On Thursday, I was proud to join First Lady Jane Beshear in Lexington to present Chrysalis House with a ceremonial check for a $600,000 grant from the Substance Abuse Treatment Advisory Committee. Chrysalis House is Kentucky’s oldest and largest licensed substance abuse treatment program for women, specializing in the treatment of pregnant and parenting women. Chrysalis House is receiving the funds from settlements I secured from two pharmaceutical companies, and the money will allow the facility to continue operating and providing treatment to more than 200 women each year.
In February, I had the wonderful opportunity to tour Chrysalis House, and I was able to see firsthand how our investment will impact the lives of the women and children there. I am proud of the women seeking treatment at Chrysalis House. They are working hard to break the cycle of addiction. You can learn more about Chrysalis House and my visit with First Lady Beshear here.
Earlier this week, I announced that Kentucky joined 48 other states, the District of Columbia, and the federal government in a $550 million settlement with mortgage lender and servicer SunTrust Mortgage. The three-year settlement will provide direct payments to Kentucky borrowers for past foreclosure abuses, implement tough new mortgage servicing standards, and grant oversight authority to an independent monitor.
The agreement’s mortgage servicing terms largely mirrors the 2012 National Mortgage Settlement reached in February 2012, and it will hold another major mortgage servicer accountable for its unacceptable past practices. Approximately 265 eligible Kentucky borrowers whose loans were serviced by SunTrust and lost their homes to foreclosure from 2008 through 2013 and encountered servicing abuse will be eligible for a payment. Eligible borrowers will be contacted about how to qualify for payments. More information about the settlement with SunTrust is available here.
Finally, I was pleased to join Kerry Harvey, U.S. Attorney for the Eastern District of Kentucky, in announcing today the conviction of a Lexington man on child pornography charges.
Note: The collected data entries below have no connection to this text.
/-! ### A core -/

@[simp] theorem Core.modActor_site (k : Core) (a : Nat) (g : Actor → Actor) : (k.modActor a g).site = k.site := rfl
@[simp] theorem Core.modActor_lastRegion (k : Core) (a : Nat) (g : Actor → Actor) : (k.modActor a g).lastRegion = k.lastRegion := rfl
@[simp] theorem Core.modActor_group (k : Core) (a : Nat) (g : Actor → Actor) : (k.modActor a g).group = k.group := rfl
@[simp] theorem Core.modActor_incoming (k : Core) (a : Nat) (g : Actor → Actor) : (k.modActor a g).incoming = k.incoming := rfl
@[simp] theorem Core.modActor_bindExec (k : Core) (a : Nat) (g : Actor → Actor) : (k.modActor a g).bindExec = k.bindExec := rfl
@[simp] theorem Core.modActor_plane (k : Core) (a : Nat) (g : Actor → Actor) : (k.modActor a g).plane = k.plane := rfl
@[simp] theorem Core.modActor_kindling (k : Core) (a : Nat) (g : Actor → Actor) : (k.modActor a g).kindling = k.kindling := rfl
@[simp] theorem Core.modActor_kplane (k : Core) (a : Nat) (g : Actor → Actor) : (k.modActor a g).kplane = k.kplane := rfl
@[simp] theorem Core.modActor_seq (k : Core) (a : Nat) (g : Actor → Actor) : (k.modActor a g).seq = k.seq := rfl
@[simp] theorem Core.modActor_counts (k : Core) (a : Nat) (g : Actor → Actor) : (k.modActor a g).counts = k.counts := rfl
@[simp] theorem Core.modActor_ptrU (k : Core) (a : Nat) (g : Actor → Actor) : (k.modActor a g).ptrU = k.ptrU := rfl
@[simp] theorem Core.modActor_ptrN (k : Core) (a : Nat) (g : Actor → Actor) : (k.modActor a g).ptrN = k.ptrN := rfl
@[simp] theorem Core.modActor_picks (k : Core) (a : Nat) (g : Actor → Actor) : (k.modActor a g).picks = k.picks := rfl
@[simp] theorem Core.modActor_barWait (k : Core) (a : Nat) (g : Actor → Actor) : (k.modActor a g).barWait = k.barWait := rfl
@[simp] theorem Core.modActor_wins (k : Core) (a : Nat) (g : Actor → Actor) : (k.modActor a g).wins = k.wins := rfl
@[simp] theorem Core.modActor_rows (k : Core) (a : Nat) (g : Actor → Actor) : (k.modActor a g).rows = k.rows := rfl
@[simp] theorem Core.modActor_mx (k : Core) (a : Nat) (g : Actor → Actor) : (k.modActor a g).mx = k.mx := rfl
@[simp] theorem Core.modActor_eng (k : Core) (a : Nat) (g : Actor → Actor) : (k.modActor a g).eng = k.eng := rfl
@[simp] theorem Core.modActor_bars (k : Core) (a : Nat) (g : Actor → Actor) : (k.modActor a g).bars = k.bars := rfl
@[simp] theorem Core.modActor_tlb (k : Core) (a : Nat) (g : Actor → Actor) : (k.modActor a g).tlb = k.tlb := rfl
@[simp] theorem Core.modActor_askers (k : Core) (a : Nat) (g : Actor → Actor) : (k.modActor a g).askers = k.askers := rfl
@[simp] theorem Core.modActor_misses (k : Core) (a : Nat) (g : Actor → Actor) : (k.modActor a g).misses = k.misses := rfl
@[simp] theorem Core.modActor_missWait (k : Core) (a : Nat) (g : Actor → Actor) : (k.modActor a g).missWait = k.missWait := rfl
@[simp] theorem Core.modActor_faults (k : Core) (a : Nat) (g : Actor → Actor) : (k.modActor a g).faults = k.faults := rfl
@[simp] theorem Core.modActor_credits (k : Core) (a : Nat) (g : Actor → Actor) : (k.modActor a g).credits = k.credits := rfl
@[simp] theorem Core.modActor_ends (k : Core) (a : Nat) (g : Actor → Actor) : (k.modActor a g).ends = k.ends := rfl
@[simp] theorem Core.modActor_opers (k : Core) (a : Nat) (g : Actor → Actor) : (k.modActor a g).opers = k.opers := rfl
@[simp] theorem Core.modActor_dbg (k : Core) (a : Nat) (g : Actor → Actor) : (k.modActor a g).dbg = k.dbg := rfl
@[simp] theorem Core.modActor_passed (k : Core) (a : Nat) (g : Actor → Actor) : (k.modActor a g).passed = k.passed := rfl
@[simp] theorem Core.modActor_saving (k : Core) (a : Nat) (g : Actor → Actor) : (k.modActor a g).saving = k.saving := rfl
@[simp] theorem Core.modActor_cutDone (k : Core) (a : Nat) (g : Actor → Actor) : (k.modActor a g).cutDone = k.cutDone := rfl
@[simp] theorem Core.modActor_slotBack (k : Core) (a : Nat) (g : Actor → Actor) : (k.modActor a g).slotBack = k.slotBack := rfl
@[simp] theorem Core.modActor_commitAt (k : Core) (a : Nat) (g : Actor → Actor) : (k.modActor a g).commitAt = k.commitAt := rfl
@[simp] theorem Core.modActor_marking (k : Core) (a : Nat) (g : Actor → Actor) : (k.modActor a g).marking = k.marking := rfl
@[simp] theorem Core.modActor_gangHold (k : Core) (a : Nat) (g : Actor → Actor) : (k.modActor a g).gangHold = k.gangHold := rfl

@[simp] theorem Core.modWin_site (k : Core) (w : Nat) (g : Win → Win) : (k.modWin w g).site = k.site := rfl
@[simp] theorem Core.modWin_lastRegion (k : Core) (w : Nat) (g : Win → Win) : (k.modWin w g).lastRegion = k.lastRegion := rfl
@[simp] theorem Core.modWin_group (k : Core) (w : Nat) (g : Win → Win) : (k.modWin w g).group = k.group := rfl
@[simp] theorem Core.modWin_incoming (k : Core) (w : Nat) (g : Win → Win) : (k.modWin w g).incoming = k.incoming := rfl
@[simp] theorem Core.modWin_bindExec (k : Core) (w : Nat) (g : Win → Win) : (k.modWin w g).bindExec = k.bindExec := rfl
@[simp] theorem Core.modWin_plane (k : Core) (w : Nat) (g : Win → Win) : (k.modWin w g).plane = k.plane := rfl
@[simp] theorem Core.modWin_kindling (k : Core) (w : Nat) (g : Win → Win) : (k.modWin w g).kindling = k.kindling := rfl
@[simp] theorem Core.modWin_kplane (k : Core) (w : Nat) (g : Win → Win) : (k.modWin w g).kplane = k.kplane := rfl
@[simp] theorem Core.modWin_seq (k : Core) (w : Nat) (g : Win → Win) : (k.modWin w g).seq = k.seq := rfl
@[simp] theorem Core.modWin_counts (k : Core) (w : Nat) (g : Win → Win) : (k.modWin w g).counts = k.counts := rfl
@[simp] theorem Core.modWin_actors (k : Core) (w : Nat) (g : Win → Win) : (k.modWin w g).actors = k.actors := rfl
@[simp] theorem Core.modWin_ptrU (k : Core) (w : Nat) (g : Win → Win) : (k.modWin w g).ptrU = k.ptrU := rfl
@[simp] theorem Core.modWin_ptrN (k : Core) (w : Nat) (g : Win → Win) : (k.modWin w g).ptrN = k.ptrN := rfl
@[simp] theorem Core.modWin_picks (k : Core) (w : Nat) (g : Win → Win) : (k.modWin w g).picks = k.picks := rfl
@[simp] theorem Core.modWin_barWait (k : Core) (w : Nat) (g : Win → Win) : (k.modWin w g).barWait = k.barWait := rfl
@[simp] theorem Core.modWin_rows (k : Core) (w : Nat) (g : Win → Win) : (k.modWin w g).rows = k.rows := rfl
@[simp] theorem Core.modWin_mx (k : Core) (w : Nat) (g : Win → Win) : (k.modWin w g).mx = k.mx := rfl
@[simp] theorem Core.modWin_eng (k : Core) (w : Nat) (g : Win → Win) : (k.modWin w g).eng = k.eng := rfl
@[simp] theorem Core.modWin_bars (k : Core) (w : Nat) (g : Win → Win) : (k.modWin w g).bars = k.bars := rfl
@[simp] theorem Core.modWin_tlb (k : Core) (w : Nat) (g : Win → Win) : (k.modWin w g).tlb = k.tlb := rfl
@[simp] theorem Core.modWin_askers (k : Core) (w : Nat) (g : Win → Win) : (k.modWin w g).askers = k.askers := rfl
@[simp] theorem Core.modWin_misses (k : Core) (w : Nat) (g : Win → Win) : (k.modWin w g).misses = k.misses := rfl
@[simp] theorem Core.modWin_missWait (k : Core) (w : Nat) (g : Win → Win) : (k.modWin w g).missWait = k.missWait := rfl
@[simp] theorem Core.modWin_faults (k : Core) (w : Nat) (g : Win → Win) : (k.modWin w g).faults = k.faults := rfl
@[simp] theorem Core.modWin_credits (k : Core) (w : Nat) (g : Win → Win) : (k.modWin w g).credits = k.credits := rfl
@[simp] theorem Core.modWin_ends (k : Core) (w : Nat) (g : Win → Win) : (k.modWin w g).ends = k.ends := rfl
@[simp] theorem Core.modWin_opers (k : Core) (w : Nat) (g : Win → Win) : (k.modWin w g).opers = k.opers := rfl
@[simp] theorem Core.modWin_dbg (k : Core) (w : Nat) (g : Win → Win) : (k.modWin w g).dbg = k.dbg := rfl
@[simp] theorem Core.modWin_passed (k : Core) (w : Nat) (g : Win → Win) : (k.modWin w g).passed = k.passed := rfl
@[simp] theorem Core.modWin_saving (k : Core) (w : Nat) (g : Win → Win) : (k.modWin w g).saving = k.saving := rfl
@[simp] theorem Core.modWin_cutDone (k : Core) (w : Nat) (g : Win → Win) : (k.modWin w g).cutDone = k.cutDone := rfl
@[simp] theorem Core.modWin_slotBack (k : Core) (w : Nat) (g : Win → Win) : (k.modWin w g).slotBack = k.slotBack := rfl
@[simp] theorem Core.modWin_commitAt (k : Core) (w : Nat) (g : Win → Win) : (k.modWin w g).commitAt = k.commitAt := rfl
@[simp] theorem Core.modWin_marking (k : Core) (w : Nat) (g : Win → Win) : (k.modWin w g).marking = k.marking := rfl
@[simp] theorem Core.modWin_gangHold (k : Core) (w : Nat) (g : Win → Win) : (k.modWin w g).gangHold = k.gangHold := rfl

@[simp] theorem Core.setRow_site (k : Core) (r : Nat) (t : Tok) : (k.setRow r t).site = k.site := rfl
@[simp] theorem Core.setRow_lastRegion (k : Core) (r : Nat) (t : Tok) : (k.setRow r t).lastRegion = k.lastRegion := rfl
@[simp] theorem Core.setRow_group (k : Core) (r : Nat) (t : Tok) : (k.setRow r t).group = k.group := rfl
@[simp] theorem Core.setRow_incoming (k : Core) (r : Nat) (t : Tok) : (k.setRow r t).incoming = k.incoming := rfl
@[simp] theorem Core.setRow_bindExec (k : Core) (r : Nat) (t : Tok) : (k.setRow r t).bindExec = k.bindExec := rfl
@[simp] theorem Core.setRow_plane (k : Core) (r : Nat) (t : Tok) : (k.setRow r t).plane = k.plane := rfl
@[simp] theorem Core.setRow_kindling (k : Core) (r : Nat) (t : Tok) : (k.setRow r t).kindling = k.kindling := rfl
@[simp] theorem Core.setRow_kplane (k : Core) (r : Nat) (t : Tok) : (k.setRow r t).kplane = k.kplane := rfl
@[simp] theorem Core.setRow_seq (k : Core) (r : Nat) (t : Tok) : (k.setRow r t).seq = k.seq := rfl
@[simp] theorem Core.setRow_counts (k : Core) (r : Nat) (t : Tok) : (k.setRow r t).counts = k.counts := rfl
@[simp] theorem Core.setRow_actors (k : Core) (r : Nat) (t : Tok) : (k.setRow r t).actors = k.actors := rfl
@[simp] theorem Core.setRow_ptrU (k : Core) (r : Nat) (t : Tok) : (k.setRow r t).ptrU = k.ptrU := rfl
@[simp] theorem Core.setRow_ptrN (k : Core) (r : Nat) (t : Tok) : (k.setRow r t).ptrN = k.ptrN := rfl
@[simp] theorem Core.setRow_picks (k : Core) (r : Nat) (t : Tok) : (k.setRow r t).picks = k.picks := rfl
@[simp] theorem Core.setRow_barWait (k : Core) (r : Nat) (t : Tok) : (k.setRow r t).barWait = k.barWait := rfl
@[simp] theorem Core.setRow_wins (k : Core) (r : Nat) (t : Tok) : (k.setRow r t).wins = k.wins := rfl
@[simp] theorem Core.setRow_mx (k : Core) (r : Nat) (t : Tok) : (k.setRow r t).mx = k.mx := rfl
@[simp] theorem Core.setRow_eng (k : Core) (r : Nat) (t : Tok) : (k.setRow r t).eng = k.eng := rfl
@[simp] theorem Core.setRow_bars (k : Core) (r : Nat) (t : Tok) : (k.setRow r t).bars = k.bars := rfl
@[simp] theorem Core.setRow_tlb (k : Core) (r : Nat) (t : Tok) : (k.setRow r t).tlb = k.tlb := rfl
@[simp] theorem Core.setRow_askers (k : Core) (r : Nat) (t : Tok) : (k.setRow r t).askers = k.askers := rfl
@[simp] theorem Core.setRow_misses (k : Core) (r : Nat) (t : Tok) : (k.setRow r t).misses = k.misses := rfl
@[simp] theorem Core.setRow_missWait (k : Core) (r : Nat) (t : Tok) : (k.setRow r t).missWait = k.missWait := rfl
@[simp] theorem Core.setRow_faults (k : Core) (r : Nat) (t : Tok) : (k.setRow r t).faults = k.faults := rfl
@[simp] theorem Core.setRow_credits (k : Core) (r : Nat) (t : Tok) : (k.setRow r t).credits = k.credits := rfl
@[simp] theorem Core.setRow_ends (k : Core) (r : Nat) (t : Tok) : (k.setRow r t).ends = k.ends := rfl
@[simp] theorem Core.setRow_opers (k : Core) (r : Nat) (t : Tok) : (k.setRow r t).opers = k.opers := rfl
@[simp] theorem Core.setRow_dbg (k : Core) (r : Nat) (t : Tok) : (k.setRow r t).dbg = k.dbg := rfl
@[simp] theorem Core.setRow_passed (k : Core) (r : Nat) (t : Tok) : (k.setRow r t).passed = k.passed := rfl
@[simp] theorem Core.setRow_saving (k : Core) (r : Nat) (t : Tok) : (k.setRow r t).saving = k.saving := rfl
@[simp] theorem Core.setRow_cutDone (k : Core) (r : Nat) (t : Tok) : (k.setRow r t).cutDone = k.cutDone := rfl
@[simp] theorem Core.setRow_slotBack (k : Core) (r : Nat) (t : Tok) : (k.setRow r t).slotBack = k.slotBack := rfl
@[simp] theorem Core.setRow_commitAt (k : Core) (r : Nat) (t : Tok) : (k.setRow r t).commitAt = k.commitAt := rfl
@[simp] theorem Core.setRow_marking (k : Core) (r : Nat) (t : Tok) : (k.setRow r t).marking = k.marking := rfl
@[simp] theorem Core.setRow_gangHold (k : Core) (r : Nat) (t : Tok) : (k.setRow r t).gangHold = k.gangHold := rfl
This week, a federal jury found Erik Hentzen guilty of receiving and possessing thousands of child porn images.
This case was investigated by my Cybercrimes Unit, which has seized more than 422,600 child pornographic images and videos from the Internet since its creation in 2008. The unit’s investigative efforts have also resulted in a 100 percent conviction rate. I appreciate the hard work of my cybercrimes investigators and their dedication each day to making the Internet a safer place for Kentucky kids.